▸ **Activity**
What do the lines from the top of the data through the line with "leaves the field-port" say? Quote them exactly and include both ends.

(Saved entries)
^^^^
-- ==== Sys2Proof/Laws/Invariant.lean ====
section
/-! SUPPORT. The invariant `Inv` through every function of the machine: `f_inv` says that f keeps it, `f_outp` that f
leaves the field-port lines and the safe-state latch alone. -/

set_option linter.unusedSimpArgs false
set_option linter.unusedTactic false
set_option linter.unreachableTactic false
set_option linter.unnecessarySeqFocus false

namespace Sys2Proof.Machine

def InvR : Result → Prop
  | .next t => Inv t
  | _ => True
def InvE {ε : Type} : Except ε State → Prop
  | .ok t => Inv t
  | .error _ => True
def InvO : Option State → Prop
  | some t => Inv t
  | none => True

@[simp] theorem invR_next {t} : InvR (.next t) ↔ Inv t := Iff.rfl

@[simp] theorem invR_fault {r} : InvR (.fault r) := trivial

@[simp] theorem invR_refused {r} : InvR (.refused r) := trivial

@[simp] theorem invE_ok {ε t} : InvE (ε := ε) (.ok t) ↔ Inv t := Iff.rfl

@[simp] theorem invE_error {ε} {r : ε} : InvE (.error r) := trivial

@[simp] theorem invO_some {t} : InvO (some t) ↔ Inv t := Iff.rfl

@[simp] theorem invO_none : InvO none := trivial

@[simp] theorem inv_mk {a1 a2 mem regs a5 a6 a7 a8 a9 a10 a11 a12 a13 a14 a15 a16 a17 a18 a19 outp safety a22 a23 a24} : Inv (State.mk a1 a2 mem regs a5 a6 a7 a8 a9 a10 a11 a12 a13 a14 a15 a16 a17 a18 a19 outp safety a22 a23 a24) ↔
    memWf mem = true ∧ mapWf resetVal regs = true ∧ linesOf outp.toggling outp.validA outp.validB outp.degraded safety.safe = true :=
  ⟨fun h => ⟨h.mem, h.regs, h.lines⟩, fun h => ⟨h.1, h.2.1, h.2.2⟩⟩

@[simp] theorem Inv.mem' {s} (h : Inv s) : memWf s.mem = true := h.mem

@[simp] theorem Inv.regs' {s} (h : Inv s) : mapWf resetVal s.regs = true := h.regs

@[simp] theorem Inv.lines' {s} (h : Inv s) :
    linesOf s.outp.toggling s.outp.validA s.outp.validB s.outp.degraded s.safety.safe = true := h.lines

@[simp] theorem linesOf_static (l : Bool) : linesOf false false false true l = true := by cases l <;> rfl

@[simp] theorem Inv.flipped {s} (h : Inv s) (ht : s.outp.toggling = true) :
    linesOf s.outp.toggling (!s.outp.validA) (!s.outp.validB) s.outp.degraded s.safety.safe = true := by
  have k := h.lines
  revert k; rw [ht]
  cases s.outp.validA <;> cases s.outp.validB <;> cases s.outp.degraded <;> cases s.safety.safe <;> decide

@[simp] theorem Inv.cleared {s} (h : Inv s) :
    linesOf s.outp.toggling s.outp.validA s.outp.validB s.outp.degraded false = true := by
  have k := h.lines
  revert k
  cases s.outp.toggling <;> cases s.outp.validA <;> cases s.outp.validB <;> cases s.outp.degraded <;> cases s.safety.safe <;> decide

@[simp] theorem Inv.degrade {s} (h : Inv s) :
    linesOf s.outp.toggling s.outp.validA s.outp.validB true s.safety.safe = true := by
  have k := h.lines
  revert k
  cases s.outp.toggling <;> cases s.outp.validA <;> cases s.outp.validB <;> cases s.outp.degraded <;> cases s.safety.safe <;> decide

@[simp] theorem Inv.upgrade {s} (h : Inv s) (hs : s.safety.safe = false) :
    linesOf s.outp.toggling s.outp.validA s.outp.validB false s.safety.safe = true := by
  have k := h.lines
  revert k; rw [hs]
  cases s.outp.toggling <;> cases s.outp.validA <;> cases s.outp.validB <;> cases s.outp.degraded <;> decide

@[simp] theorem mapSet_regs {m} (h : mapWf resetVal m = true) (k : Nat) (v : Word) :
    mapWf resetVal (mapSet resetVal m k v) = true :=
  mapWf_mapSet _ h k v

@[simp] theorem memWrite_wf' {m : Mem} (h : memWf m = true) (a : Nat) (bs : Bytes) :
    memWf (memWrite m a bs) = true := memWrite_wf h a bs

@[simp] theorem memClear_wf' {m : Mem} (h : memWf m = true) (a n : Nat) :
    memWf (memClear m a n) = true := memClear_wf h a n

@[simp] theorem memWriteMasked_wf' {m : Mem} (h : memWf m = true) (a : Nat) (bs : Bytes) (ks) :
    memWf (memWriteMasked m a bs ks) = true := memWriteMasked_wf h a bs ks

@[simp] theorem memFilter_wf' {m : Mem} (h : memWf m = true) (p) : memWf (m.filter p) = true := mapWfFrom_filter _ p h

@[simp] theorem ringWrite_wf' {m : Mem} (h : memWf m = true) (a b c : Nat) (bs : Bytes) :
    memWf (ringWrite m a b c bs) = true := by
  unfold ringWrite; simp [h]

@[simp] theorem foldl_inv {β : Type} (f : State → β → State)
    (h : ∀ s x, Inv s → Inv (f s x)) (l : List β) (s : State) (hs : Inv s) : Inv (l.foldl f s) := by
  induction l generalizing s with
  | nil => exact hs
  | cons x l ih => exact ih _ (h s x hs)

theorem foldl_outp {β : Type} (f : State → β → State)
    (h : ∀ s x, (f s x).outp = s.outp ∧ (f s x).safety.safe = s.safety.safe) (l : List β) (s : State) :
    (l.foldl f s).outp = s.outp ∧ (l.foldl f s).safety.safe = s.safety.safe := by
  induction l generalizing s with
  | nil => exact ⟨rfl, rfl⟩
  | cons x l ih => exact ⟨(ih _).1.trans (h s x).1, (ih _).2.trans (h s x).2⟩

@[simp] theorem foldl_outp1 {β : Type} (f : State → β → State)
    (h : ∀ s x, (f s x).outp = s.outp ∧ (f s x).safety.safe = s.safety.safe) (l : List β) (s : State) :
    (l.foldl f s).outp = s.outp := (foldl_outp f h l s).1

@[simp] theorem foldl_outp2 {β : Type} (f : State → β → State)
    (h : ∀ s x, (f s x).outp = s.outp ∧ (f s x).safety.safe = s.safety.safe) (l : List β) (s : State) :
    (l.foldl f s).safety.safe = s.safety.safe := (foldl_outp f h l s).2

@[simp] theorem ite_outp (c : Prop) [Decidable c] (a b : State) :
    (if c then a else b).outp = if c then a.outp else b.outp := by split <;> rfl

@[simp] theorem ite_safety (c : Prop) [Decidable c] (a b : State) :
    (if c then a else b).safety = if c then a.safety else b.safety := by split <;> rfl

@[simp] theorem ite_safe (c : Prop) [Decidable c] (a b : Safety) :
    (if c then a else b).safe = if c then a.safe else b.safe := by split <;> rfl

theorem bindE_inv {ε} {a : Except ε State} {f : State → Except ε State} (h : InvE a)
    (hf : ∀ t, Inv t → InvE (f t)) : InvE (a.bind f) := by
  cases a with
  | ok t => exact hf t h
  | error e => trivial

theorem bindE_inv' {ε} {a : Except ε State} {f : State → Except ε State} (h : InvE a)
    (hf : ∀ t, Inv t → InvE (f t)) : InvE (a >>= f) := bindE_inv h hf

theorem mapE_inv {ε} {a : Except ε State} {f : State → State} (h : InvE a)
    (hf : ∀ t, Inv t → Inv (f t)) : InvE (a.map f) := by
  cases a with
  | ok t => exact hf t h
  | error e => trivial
^^^^
▸ **Answer for the task**
-- ==== Sys2Proof/Laws/Invariant.lean ====
section
/-! SUPPORT. The invariant `Inv` through every function of the machine: `f_inv` says that f keeps it, `f_outp` that f
leaves the field-port lines and the safe-state latch alone. -/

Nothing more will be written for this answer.